=== Section Start ===

-- ==== Sys2Proof/WellFormed.lean ====
section
/-! DEFINITION. Which instructions are well-formed: those the spec gives an encoding with these operand values
(spec 30_encoding.md R63, R66, R67, R68, R71; for the formatting calls 43_host_formatting.md R143, R144 and D24). -/

namespace Sys2Proof

/-- The termination/advance table has a row for this selector for every `payload_cursor` (R67, R120). The six-byte
selector with stop not set has a row for the cursors 0..4 only, so it counts as having none here (R130). -/
def hasRowForEveryCursor : EngineState → Method → Bool → Bool
  | .sendingDataCmd, _, stop => stop
  | .sendingAddressCmd, _, stop => !stop
  | .sendingPayloadBytes, .singleByteFixedAddress, stop => stop
  | .sendingPayloadBytes, .sixByteAutoAddress, stop => stop
  | .sendingPayloadBytes, .displayControl, _ => false
  | .sendingDisplayCtrlCmd, .displayControl, stop => stop
  | .sendingDisplayCtrlCmd, _, _ => false
  | .ready, _, _ => false

/-- The values `set_float` is covered for: finite, 0..999999, `decimals` 1..3 (R144, U21, D24). -/
def floatCovered (value : FloatArg) (decimals : Nat) : Bool :=
  match value with
  | .finite q => decide (0 ≤ q) && decide (q ≤ 999999) && decide (1 ≤ decimals) && decide (decimals ≤ 3)
  | .infinite _ => false
  | .nan => false

/-- The well-formedness check. A position of 6 or 7 is well-formed: it has a descriptor and an effect (R71). -/
def Instr.wellFormed : Instr → Bool
  | .cmdAddr a => decide (a.toNat ≤ 5)
  | .tClkhi t => decide (t.toNat ≤ 8)
  | .tWrap t => decide (t.toNat ≤ 18)
  | .seqFault st m stop => !hasRowForEveryCursor st m stop
  | .armDigit position _ => decide (position ≤ 7)
  | .reqReserved => false
  | .setDigit position _ => decide (0 ≤ position) && decide (position ≤ 7)
  | .setInteger value => decide (0 ≤ value) && decide (value ≤ 999999)
  | .setFloat value decimals => floatCovered value decimals
  | .cmdDataFixed | .cmdDataAuto | .cmdDispCtrl _ _ | .payload _ => true
  | .tStart | .tBit _ | .tAck | .tTail => true
  | .wStop _ _ | .wDataToAddr _ | .wAddrToPayload _ | .wSingleDone | .wSixNext | .wSixLast => true
  | .wSixDone | .wCtrlDone => true
  | .armCtrl _ _ | .armAll _ | .clearAll | .setPower _ | .setBrightness _ => true

end Sys2Proof
end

=== Section End ===

### What you should do
What you output must match the lines from the beginning of the material through the line with "R120). The six-byte" exactly, both ends included.

### Final answer
-- ==== Sys2Proof/WellFormed.lean ====
section
/-! DEFINITION. Which instructions are well-formed: those the spec gives an encoding with these operand values
(spec 30_encoding.md R63, R66, R67, R68, R71; for the formatting calls 43_host_formatting.md R143, R144 and D24). -/

namespace Sys2Proof

/-- The termination/advance table has a row for this selector for every `payload_cursor` (R67, R120). The six-byte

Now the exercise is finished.